Published in final edited form as:
PMCID: PMC3646406

Evaluating the MicroRNA Targeting Sites by Luciferase Reporter Gene Assay


MicroRNAs are post-transcriptional regulators that control mRNA stability and the translation efficiency of their target genes. Mature microRNAs are approximately 22-nucleotide in length. They mediate post-transcriptional gene regulation by binding to the imperfect complementary sequences (a.k.a. microRNA regulatory elements, MRE) in the target mRNAs. It is estimated that more than one-third of the protein-coding genes in the human genome are regulated by microRNAs. The experimental methods to examine the interaction between the microRNA and its targeting site(s) in the mRNA are important for understanding microRNA functions. The luciferase reporter gene assay has recently been adapted to test the effect of microRNAs. In this chapter, we use a previously identified miR-138 targeting site in the 3′-untranslated region (3′-UTR) of the RhoC mRNA as an example to describe a quick method for testing the interaction of microRNA and mRNA.

Keywords: MicroRNA, MicroRNA targeting sequence, MicroRNA regulatory element, Luciferase reporter gene assay, miR-138, RhoC

1. Introduction

MicroRNAs (miRNAs) are endogenously expressed, single-stranded noncoding RNAs (approximately 20–24 nucleotides in length) found in almost all eukaryotic cells. miRNAs have been shown to regulate many developmental and physiological processes, and the deregulation of miRNAs has been linked to a number of disease processes (1, 2). miRNAs constitute an important class of fine-tuning gene expression regulators referred to as “dimmer switches” because of their ability to repress gene expression without completely silencing it. They are post-transcriptional regulators that bind to imperfect complementary sequences (a.k.a. miRNA regulatory element, MRE) on the target messenger RNA transcripts (mRNAs) and usually result in translational repression and gene silencing (2). Animal miRNAs usually bind to sites in the 3′-untranslated region (3′-UTR), whereas plant miRNAs usually bind to coding regions of mRNAs. A number of bioinformatics tools are available to predict the miRNA targeting sequences (3). However, to understand the roles of microRNA in complex biological processes, it is important to experimentally assess the functional relevance of the predicted miRNA targeting site(s).

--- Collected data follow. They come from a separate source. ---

-- ==== Sys2Proof/Laws/Table.lean ====
section
/-! SUPPORT. The sparse tables: a read after a write, and that every write keeps the canonical form. -/

namespace Sys2Proof.Machine

variable {α β : Type}

/-- The canonical form is that the slots rise strictly. -/
theorem Tbl.wf_iff_pairwise (t : Tbl α) : Tbl.wf t = true ↔ (t.map Prod.fst).Pairwise (· < ·) := by
  induction t with
  | nil => simp [Tbl.wf]
  | cons e t ih =>
    cases t with
    | nil => simp [Tbl.wf]
    | cons f t =>
      obtain ⟨k, v⟩ := e
      obtain ⟨l, w⟩ := f
      simp only [Tbl.wf, Bool.and_eq_true, decide_eq_true_eq, ih, List.map_cons, List.pairwise_cons, List.mem_cons]
      constructor
      · rintro ⟨hkl, hl, ht⟩
        refine ⟨?_, hl, ht⟩
        rintro a (rfl | ha)
        · exact hkl
        · exact Nat.lt_trans hkl (hl a ha)
      · rintro ⟨hk, hl, ht⟩
        exact ⟨hk l (Or.inl rfl), hl, ht⟩

theorem Tbl.mem_keys_store (t : Tbl α) (n : Nat) (v : α) (k : Nat) (h : k ∈ (Tbl.store t n v).map Prod.fst) :
    k = n ∨ k ∈ t.map Prod.fst := by
  induction t with
  | nil => simpa [Tbl.store] using h
  | cons e t ih =>
    obtain ⟨l, w⟩ := e
    simp only [Tbl.store] at h
    split at h
    · simpa using h
    · split at h
      · rename_i hn
        simp at h
        rcases h with h | h
        · exact Or.inl h
        · exact Or.inr (by simp [h])
      · simp only [List.map_cons, List.mem_cons] at h ⊢
        rcases h with h | h
        · exact Or.inr (Or.inl h)
        · rcases ih h with h | h
          · exact Or.inl h
          · exact Or.inr (Or.inr h)

theorem Tbl.wf_store (t : Tbl α) (n : Nat) (v : α) (h : Tbl.wf t = true) : Tbl.wf (Tbl.store t n v) = true := by
  rw [Tbl.wf_iff_pairwise] at h ⊢
  induction t with
  | nil => simp [Tbl.store]
  | cons e t ih =>
    obtain ⟨k, w⟩ := e
    simp only [List.map_cons, List.pairwise_cons] at h
    simp only [Tbl.store]
    split
    · rename_i hn
      simp only [List.map_cons, List.pairwise_cons, List.mem_cons]
      refine ⟨?_, h.1, h.2⟩
      rintro a (rfl | ha)
      · exact hn
      · exact Nat.lt_trans hn (h.1 a ha)
    · split
      · rename_i hn
        simp only [List.map_cons, List.pairwise_cons]
        exact ⟨fun a ha => hn ▸ h.1 a ha, h.2⟩
      · rename_i hlt hne
        simp only [List.map_cons, List.pairwise_cons]
        refine ⟨fun a ha => ?_, ih h.2⟩
        rcases Tbl.mem_keys_store t n v a ha with rfl | ha
        · omega
        · exact h.1 a ha

theorem Tbl.wf_filter (t : Tbl α) (p : Nat × α → Bool) (h : Tbl.wf t = true) : Tbl.wf (t.filter p) = true := by
  rw [Tbl.wf_iff_pairwise] at h ⊢
  exact h.sublist ((List.filter_sublist (l := t) (p := p)).map Prod.fst)

theorem Tbl.wf_release (t : Tbl α) (n : Nat) (h : Tbl.wf t = true) : Tbl.wf (Tbl.release t n) = true :=
  Tbl.wf_filter t _ h

/-- A change of the contents of each slot keeps the slots. -/
theorem Tbl.wf_mapSlots (t : Tbl α) (f : Nat × α → β) (h : Tbl.wf t = true) :
    Tbl.wf (t.map fun e => (e.1, f e)) = true := by
  rw [Tbl.wf_iff_pairwise] at h ⊢
  simpa [Function.comp_def] using h

/-- A change that drops some slots and rewrites others in place. -/
theorem Tbl.wf_filterMapSlots (t : Tbl α) (f : Nat × α → Option (Nat × α)) (hf : ∀ e g, f e = some g → g.1 = e.1)
    (h : Tbl.wf t = true) : Tbl.wf (t.filterMap f) = true := by
  rw [Tbl.wf_iff_pairwise] at h ⊢
  induction t with
  | nil => simp
  | cons e t ih =>
    simp only [List.map_cons, List.pairwise_cons] at h
    cases hfe : f e with
    | none => simpa [List.filterMap_cons, hfe] using ih h.2
    | some g =>
      simp only [List.filterMap_cons, hfe, List.map_cons, List.pairwise_cons]
      refine ⟨fun a ha => ?_, ih h.2⟩
      obtain ⟨y, hy, rfl⟩ := List.mem_map.mp ha
      obtain ⟨x, hx, hxy⟩ := List.mem_filterMap.mp hy
      rw [hf e g hfe, hf x y hxy]
      exact h.1 x.1 (List.mem_map.mpr ⟨x, hx, rfl⟩)

@[simp] theorem Tbl.lookup_store_same (t : Tbl α) (n : Nat) (v : α) : Tbl.lookup (Tbl.store t n v) n = some v := by
  induction t with
  | nil => simp [Tbl.store, Tbl.lookup]
  | cons e t ih =>
    obtain ⟨k, w⟩ := e
    simp only [Tbl.store]
    split
    · simp [Tbl.lookup]
    · split
      · simp [Tbl.lookup]
      · rename_i hne
        simp [Tbl.lookup, Ne.symm hne, ih]

theorem Tbl.lookup_store_ne (t : Tbl α) (n m : Nat) (v : α) (h : m ≠ n) :
    Tbl.lookup (Tbl.store t n v) m = Tbl.lookup t m := by
  induction t with
  | nil => simp [Tbl.store, Tbl.lookup, Ne.symm h]
  | cons e t ih =>
    obtain ⟨k, w⟩ := e
    simp only [Tbl.store]
    split
    · simp [Tbl.lookup, Ne.symm h]
    · split
      · rename_i _ hk
        subst hk
        simp [Tbl.lookup, Ne.symm h]
      · simp [Tbl.lookup, ih]

@[simp] theorem Tbl.lookup_release_same (t : Tbl α) (n : Nat) : Tbl.lookup (Tbl.release t n) n = none := by
  induction t with
  | nil => rfl
  | cons e t ih =>
    obtain ⟨k, w⟩ := e
    by_cases h : k = n
    · simpa [Tbl.release, List.filter_cons, h] using ih
    · simpa [Tbl.release, List.filter_cons, h, Tbl.lookup] using ih

theorem Tbl.lookup_release_ne (t : Tbl α) (n m : Nat) (h : m ≠ n) :
    Tbl.lookup (Tbl.release t n) m = Tbl.lookup t m := by
  induction t with
  | nil => rfl
  | cons e t ih =>
    obtain ⟨k, w⟩ := e
    by_cases hk : k = n
    · subst hk
      simpa [Tbl.release, List.filter_cons, Tbl.lookup, Ne.symm h] using ih
    · by_cases hm : k = m
      · subst hm
        simp [Tbl.release, hk, Tbl.lookup]
      · simpa [Tbl.release, List.filter_cons, hk, hm, Tbl.lookup] using ih

/-- A table that fills every slot of a range reads so. -/
theorem Tbl.lookup_range (f : Nat → α) (a n m : Nat) (h : a ≤ m ∧ m < a + n) :
    Tbl.lookup ((List.range' a n).map fun k => (k, f k)) m = some (f m) := by
  induction n generalizing a with
  | zero => omega
  | succ n ih =>
    rw [List.range'_succ, List.map_cons, Tbl.lookup]
    split
    · rename_i ha
      rw [ha]
    · exact ih (a + 1) (by omega)

theorem Tbl.wf_range (f : Nat → α) (a n : Nat) : Tbl.wf ((List.range' a n).map fun k => (k, f k)) = true := by
  rw [Tbl.wf_iff_pairwise, List.map_map]
  simpa [Function.comp_def] using List.pairwise_lt_range' (s := a) (n := n)

end Sys2Proof.Machine
end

MicroRNA-138 (miR-138) has been shown to regulate a number of essential biological processes, including the development of the mammary gland (4), regulation of dendritic spine morphogenesis (5), modulation of cardiac patterning during embryonic development (6), and thermo-tolerance acquisition (7). The deregulation of miR-138 has been frequently observed in a number of cancer types, including thyroid cancer (8), lung cancer (9), leukemia (10), and head and neck/oral cancers (1115). Down-regulation of miR-138 is associated with enhanced RhoC expression and cell migration and invasion in oral cancer cells (12, 16). A targeting sequence for miR-138 has recently been identi fied in the 3′-UTR of the RhoC mRNA (Fig. 1) (12). In this chapter, for illustration, we will test the interaction of miR-138 and its targeting sequence in the 3′-UTR of the RhoC mRNA.

Fig. 1
The miR-138 targeting sequence located in the 3′-untranslated region of RhoC mRNA.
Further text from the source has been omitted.